=== INSTRUCTIONS FOR THE TASK ===
Report only how many lines of the entries below contain the string "Machine".

*** Opening of RECORDS SUPPLIED ***

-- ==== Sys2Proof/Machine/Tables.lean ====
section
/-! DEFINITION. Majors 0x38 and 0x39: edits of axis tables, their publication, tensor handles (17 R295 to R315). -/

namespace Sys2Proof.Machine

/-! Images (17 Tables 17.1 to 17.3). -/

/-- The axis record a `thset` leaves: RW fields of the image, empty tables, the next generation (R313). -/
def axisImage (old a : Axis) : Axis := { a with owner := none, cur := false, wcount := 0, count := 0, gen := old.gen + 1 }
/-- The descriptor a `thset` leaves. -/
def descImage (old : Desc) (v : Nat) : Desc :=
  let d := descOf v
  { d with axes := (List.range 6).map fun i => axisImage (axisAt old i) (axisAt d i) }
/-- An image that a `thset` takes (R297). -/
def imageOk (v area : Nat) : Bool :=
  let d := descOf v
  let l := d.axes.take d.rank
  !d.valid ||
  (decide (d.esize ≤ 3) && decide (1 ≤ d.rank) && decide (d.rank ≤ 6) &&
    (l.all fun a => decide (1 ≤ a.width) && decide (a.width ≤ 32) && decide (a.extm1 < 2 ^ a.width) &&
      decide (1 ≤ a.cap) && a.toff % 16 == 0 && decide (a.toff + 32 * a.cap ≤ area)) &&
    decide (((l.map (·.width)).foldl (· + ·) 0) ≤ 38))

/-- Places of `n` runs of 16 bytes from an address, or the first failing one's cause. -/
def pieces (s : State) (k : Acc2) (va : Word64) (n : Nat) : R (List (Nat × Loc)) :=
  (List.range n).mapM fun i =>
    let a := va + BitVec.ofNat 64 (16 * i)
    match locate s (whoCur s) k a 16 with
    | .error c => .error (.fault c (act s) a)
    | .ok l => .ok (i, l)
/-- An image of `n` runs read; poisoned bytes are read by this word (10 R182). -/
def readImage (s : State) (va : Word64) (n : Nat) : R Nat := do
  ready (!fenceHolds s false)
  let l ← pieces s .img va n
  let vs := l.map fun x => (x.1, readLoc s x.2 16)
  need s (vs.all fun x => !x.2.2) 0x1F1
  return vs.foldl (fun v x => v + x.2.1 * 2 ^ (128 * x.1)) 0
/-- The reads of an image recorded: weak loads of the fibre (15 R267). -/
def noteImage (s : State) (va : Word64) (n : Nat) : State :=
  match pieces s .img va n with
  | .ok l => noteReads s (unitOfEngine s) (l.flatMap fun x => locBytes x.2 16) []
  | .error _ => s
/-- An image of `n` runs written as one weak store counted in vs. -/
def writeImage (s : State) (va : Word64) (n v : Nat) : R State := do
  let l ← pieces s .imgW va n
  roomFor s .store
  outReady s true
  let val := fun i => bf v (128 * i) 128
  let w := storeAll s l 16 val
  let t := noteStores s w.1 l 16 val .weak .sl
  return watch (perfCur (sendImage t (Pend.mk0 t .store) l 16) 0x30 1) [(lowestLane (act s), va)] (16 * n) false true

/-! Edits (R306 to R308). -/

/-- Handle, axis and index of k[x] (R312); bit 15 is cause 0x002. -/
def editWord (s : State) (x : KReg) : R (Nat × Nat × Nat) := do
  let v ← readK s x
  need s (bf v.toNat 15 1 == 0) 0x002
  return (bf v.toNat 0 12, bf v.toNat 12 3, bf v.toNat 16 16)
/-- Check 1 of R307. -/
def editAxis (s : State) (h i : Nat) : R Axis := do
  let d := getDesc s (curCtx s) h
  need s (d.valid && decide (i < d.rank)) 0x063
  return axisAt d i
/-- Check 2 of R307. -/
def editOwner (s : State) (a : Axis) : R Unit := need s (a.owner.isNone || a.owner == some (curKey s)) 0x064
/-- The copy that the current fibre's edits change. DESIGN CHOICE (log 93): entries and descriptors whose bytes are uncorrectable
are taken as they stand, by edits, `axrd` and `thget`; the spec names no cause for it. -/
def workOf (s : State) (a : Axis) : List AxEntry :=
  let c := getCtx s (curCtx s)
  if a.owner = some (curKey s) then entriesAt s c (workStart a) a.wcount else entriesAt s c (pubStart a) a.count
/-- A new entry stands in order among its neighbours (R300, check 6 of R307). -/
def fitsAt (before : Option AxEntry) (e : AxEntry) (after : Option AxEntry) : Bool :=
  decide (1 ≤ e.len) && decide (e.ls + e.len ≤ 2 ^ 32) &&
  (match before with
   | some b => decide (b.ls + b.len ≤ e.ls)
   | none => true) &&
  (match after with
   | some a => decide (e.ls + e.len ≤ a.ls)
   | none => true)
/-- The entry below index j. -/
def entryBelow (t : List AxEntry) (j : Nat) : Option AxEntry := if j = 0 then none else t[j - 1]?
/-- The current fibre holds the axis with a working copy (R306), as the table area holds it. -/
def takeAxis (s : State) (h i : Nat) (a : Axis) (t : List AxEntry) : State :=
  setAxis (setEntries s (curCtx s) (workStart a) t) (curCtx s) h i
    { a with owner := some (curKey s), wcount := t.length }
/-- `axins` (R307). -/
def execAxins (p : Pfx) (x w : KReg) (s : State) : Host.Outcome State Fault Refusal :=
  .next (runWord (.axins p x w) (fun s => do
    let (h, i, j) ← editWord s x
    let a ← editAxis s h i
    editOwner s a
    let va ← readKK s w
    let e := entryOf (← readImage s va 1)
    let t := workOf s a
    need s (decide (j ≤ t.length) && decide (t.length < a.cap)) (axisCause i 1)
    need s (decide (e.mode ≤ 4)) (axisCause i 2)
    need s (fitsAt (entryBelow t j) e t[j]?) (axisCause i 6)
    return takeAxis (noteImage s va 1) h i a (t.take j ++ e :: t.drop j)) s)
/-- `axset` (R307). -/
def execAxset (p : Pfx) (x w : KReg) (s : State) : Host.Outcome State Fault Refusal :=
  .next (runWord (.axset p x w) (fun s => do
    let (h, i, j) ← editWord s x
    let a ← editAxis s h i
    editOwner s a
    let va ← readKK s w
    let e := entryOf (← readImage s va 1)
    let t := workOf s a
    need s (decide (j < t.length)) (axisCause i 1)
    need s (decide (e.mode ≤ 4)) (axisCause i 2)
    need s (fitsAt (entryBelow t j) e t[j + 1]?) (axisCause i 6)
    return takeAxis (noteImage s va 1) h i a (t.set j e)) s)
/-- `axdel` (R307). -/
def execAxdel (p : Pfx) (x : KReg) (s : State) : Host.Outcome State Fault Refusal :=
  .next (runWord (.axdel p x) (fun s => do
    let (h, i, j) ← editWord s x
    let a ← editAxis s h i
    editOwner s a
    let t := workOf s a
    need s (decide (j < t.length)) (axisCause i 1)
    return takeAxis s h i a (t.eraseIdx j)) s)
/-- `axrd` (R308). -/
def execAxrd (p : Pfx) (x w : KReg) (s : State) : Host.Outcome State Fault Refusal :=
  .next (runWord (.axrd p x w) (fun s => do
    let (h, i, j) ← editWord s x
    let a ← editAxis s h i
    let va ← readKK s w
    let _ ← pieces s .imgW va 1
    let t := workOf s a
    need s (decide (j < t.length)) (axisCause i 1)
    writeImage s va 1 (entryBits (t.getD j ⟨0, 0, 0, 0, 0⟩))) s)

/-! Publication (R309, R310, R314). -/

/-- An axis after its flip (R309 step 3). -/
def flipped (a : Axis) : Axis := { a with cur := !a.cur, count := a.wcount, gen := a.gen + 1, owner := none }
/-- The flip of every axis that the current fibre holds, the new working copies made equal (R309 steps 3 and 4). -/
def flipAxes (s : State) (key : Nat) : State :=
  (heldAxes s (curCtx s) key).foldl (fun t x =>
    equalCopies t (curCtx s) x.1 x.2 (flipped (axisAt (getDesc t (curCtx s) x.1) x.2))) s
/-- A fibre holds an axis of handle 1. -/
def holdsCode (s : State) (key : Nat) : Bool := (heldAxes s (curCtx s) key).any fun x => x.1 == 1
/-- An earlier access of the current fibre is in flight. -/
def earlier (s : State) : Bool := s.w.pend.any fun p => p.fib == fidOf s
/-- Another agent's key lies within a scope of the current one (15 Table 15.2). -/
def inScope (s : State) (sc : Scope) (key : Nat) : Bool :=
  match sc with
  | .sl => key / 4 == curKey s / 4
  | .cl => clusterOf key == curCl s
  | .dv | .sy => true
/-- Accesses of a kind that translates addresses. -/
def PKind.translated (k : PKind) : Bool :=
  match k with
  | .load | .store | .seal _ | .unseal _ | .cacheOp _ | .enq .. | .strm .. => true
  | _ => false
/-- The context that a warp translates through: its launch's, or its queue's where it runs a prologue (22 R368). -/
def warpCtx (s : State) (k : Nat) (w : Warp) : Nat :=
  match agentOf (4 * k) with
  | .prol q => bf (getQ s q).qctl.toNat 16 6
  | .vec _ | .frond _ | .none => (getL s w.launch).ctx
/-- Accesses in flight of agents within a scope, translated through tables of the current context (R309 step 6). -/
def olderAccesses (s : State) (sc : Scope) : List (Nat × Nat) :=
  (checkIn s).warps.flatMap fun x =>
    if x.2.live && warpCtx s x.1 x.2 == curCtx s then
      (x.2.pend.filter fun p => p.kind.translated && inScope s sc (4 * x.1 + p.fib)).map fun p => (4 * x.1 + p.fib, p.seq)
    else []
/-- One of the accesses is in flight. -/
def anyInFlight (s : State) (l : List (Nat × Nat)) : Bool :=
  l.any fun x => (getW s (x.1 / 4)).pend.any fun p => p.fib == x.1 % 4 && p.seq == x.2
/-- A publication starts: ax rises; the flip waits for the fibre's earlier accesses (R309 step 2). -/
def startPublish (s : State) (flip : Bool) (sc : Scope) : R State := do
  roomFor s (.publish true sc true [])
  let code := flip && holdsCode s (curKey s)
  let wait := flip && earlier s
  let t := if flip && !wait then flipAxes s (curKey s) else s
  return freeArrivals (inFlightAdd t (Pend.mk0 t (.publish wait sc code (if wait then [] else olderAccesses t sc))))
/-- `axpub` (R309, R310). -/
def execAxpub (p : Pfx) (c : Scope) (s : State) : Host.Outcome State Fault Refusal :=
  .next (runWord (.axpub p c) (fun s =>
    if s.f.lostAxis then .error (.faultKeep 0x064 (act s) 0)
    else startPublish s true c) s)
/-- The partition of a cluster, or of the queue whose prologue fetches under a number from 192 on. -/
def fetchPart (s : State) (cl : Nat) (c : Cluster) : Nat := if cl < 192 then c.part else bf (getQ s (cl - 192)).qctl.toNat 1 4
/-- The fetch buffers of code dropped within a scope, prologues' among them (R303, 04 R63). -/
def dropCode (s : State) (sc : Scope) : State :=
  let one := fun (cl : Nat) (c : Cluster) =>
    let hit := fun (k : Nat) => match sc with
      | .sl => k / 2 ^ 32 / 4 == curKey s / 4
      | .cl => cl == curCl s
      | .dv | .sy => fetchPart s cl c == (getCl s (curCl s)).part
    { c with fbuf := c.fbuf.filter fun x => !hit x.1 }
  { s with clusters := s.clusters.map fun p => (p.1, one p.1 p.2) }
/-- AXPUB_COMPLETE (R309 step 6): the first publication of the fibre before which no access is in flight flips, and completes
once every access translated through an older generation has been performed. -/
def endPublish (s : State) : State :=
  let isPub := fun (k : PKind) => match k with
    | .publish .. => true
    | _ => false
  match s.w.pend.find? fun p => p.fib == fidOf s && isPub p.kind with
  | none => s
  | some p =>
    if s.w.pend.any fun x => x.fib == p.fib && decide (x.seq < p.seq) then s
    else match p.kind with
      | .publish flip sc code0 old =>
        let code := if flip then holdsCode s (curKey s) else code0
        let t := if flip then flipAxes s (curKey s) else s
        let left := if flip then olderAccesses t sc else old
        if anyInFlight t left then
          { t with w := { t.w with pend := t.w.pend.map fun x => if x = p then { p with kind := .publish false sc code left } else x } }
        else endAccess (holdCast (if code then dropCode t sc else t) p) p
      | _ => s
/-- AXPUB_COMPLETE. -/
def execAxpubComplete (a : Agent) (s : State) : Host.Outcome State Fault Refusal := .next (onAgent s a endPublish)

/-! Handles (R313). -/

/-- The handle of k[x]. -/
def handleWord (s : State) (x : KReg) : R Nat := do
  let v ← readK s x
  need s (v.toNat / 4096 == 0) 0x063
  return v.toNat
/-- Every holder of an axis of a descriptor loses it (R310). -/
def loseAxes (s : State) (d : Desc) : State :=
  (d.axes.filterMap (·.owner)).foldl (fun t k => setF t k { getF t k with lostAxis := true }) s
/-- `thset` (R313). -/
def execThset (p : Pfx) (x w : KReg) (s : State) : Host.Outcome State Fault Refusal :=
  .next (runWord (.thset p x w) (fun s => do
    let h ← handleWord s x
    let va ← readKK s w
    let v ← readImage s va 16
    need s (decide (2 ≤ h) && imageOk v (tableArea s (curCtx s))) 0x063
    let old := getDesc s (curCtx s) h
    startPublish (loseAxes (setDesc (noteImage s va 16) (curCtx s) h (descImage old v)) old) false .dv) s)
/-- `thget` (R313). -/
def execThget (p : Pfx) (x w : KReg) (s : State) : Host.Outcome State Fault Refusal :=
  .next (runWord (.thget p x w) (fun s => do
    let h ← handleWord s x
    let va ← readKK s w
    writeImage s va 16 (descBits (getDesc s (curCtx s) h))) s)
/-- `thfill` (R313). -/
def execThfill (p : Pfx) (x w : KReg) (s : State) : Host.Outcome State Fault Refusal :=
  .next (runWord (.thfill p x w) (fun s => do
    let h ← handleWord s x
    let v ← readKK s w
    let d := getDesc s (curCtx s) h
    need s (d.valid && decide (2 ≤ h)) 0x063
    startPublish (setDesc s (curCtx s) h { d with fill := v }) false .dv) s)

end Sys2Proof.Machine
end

*** Close of RECORDS SUPPLIED ***
*** Opening of RECORDS SUPPLIED ***

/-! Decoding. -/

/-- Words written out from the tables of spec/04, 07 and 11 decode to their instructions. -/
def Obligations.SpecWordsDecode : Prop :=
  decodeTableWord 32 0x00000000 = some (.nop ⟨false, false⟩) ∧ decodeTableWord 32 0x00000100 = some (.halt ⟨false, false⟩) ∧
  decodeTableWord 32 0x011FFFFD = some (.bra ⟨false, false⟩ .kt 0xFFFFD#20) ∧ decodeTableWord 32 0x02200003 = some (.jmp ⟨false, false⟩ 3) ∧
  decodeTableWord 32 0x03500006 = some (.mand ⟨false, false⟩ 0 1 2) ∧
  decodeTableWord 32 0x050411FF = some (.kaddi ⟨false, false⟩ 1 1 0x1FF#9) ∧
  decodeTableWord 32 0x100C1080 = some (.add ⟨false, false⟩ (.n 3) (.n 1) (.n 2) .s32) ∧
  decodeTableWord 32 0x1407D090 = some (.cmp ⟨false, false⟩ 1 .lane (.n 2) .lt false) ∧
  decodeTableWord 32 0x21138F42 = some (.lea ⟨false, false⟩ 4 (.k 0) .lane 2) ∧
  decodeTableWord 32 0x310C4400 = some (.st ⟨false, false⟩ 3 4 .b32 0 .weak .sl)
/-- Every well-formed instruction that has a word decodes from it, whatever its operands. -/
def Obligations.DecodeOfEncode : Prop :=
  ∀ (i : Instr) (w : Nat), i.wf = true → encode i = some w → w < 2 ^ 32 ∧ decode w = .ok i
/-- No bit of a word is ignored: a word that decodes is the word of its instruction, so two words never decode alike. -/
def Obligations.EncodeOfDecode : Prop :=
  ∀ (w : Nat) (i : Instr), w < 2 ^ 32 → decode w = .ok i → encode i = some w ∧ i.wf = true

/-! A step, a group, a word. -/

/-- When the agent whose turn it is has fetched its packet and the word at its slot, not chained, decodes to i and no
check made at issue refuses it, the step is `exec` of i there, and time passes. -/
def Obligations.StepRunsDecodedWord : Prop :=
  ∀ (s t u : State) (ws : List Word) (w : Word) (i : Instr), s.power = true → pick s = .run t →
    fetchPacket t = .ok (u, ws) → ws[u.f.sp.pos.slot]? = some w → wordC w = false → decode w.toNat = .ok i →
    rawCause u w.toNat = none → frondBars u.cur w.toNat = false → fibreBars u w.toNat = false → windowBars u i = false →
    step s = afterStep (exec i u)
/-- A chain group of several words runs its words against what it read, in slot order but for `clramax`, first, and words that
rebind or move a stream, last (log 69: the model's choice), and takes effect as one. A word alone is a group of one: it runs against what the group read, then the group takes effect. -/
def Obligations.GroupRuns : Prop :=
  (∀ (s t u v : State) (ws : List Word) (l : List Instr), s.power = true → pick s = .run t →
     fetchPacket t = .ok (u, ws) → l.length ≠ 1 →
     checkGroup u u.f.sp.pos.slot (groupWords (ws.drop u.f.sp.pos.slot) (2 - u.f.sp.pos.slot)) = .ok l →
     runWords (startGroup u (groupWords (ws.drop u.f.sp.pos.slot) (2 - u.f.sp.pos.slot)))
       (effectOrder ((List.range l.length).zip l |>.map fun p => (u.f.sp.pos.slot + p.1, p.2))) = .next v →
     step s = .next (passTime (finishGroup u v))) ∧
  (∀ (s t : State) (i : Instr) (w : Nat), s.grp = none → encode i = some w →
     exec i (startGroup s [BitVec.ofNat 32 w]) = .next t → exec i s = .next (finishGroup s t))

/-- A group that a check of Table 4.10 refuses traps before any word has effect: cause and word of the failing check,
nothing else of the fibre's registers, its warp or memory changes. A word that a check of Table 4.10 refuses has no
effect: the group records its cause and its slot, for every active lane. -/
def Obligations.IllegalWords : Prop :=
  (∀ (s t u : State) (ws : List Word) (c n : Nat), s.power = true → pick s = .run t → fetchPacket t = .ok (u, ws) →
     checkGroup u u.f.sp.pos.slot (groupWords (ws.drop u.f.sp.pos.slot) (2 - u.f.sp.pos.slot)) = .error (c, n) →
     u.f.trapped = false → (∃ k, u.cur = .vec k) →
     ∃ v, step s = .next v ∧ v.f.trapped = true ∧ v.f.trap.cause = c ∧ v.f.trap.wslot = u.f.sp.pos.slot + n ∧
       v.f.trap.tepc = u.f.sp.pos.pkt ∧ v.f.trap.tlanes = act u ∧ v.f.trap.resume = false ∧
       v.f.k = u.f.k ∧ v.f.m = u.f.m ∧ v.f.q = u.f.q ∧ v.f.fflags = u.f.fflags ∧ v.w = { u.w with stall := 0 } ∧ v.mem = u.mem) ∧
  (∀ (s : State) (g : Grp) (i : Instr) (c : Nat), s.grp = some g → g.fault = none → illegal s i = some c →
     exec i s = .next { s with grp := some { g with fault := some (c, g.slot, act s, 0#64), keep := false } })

*** Close of RECORDS SUPPLIED ***

=== ANSWER TO THE EXERCISE ===
3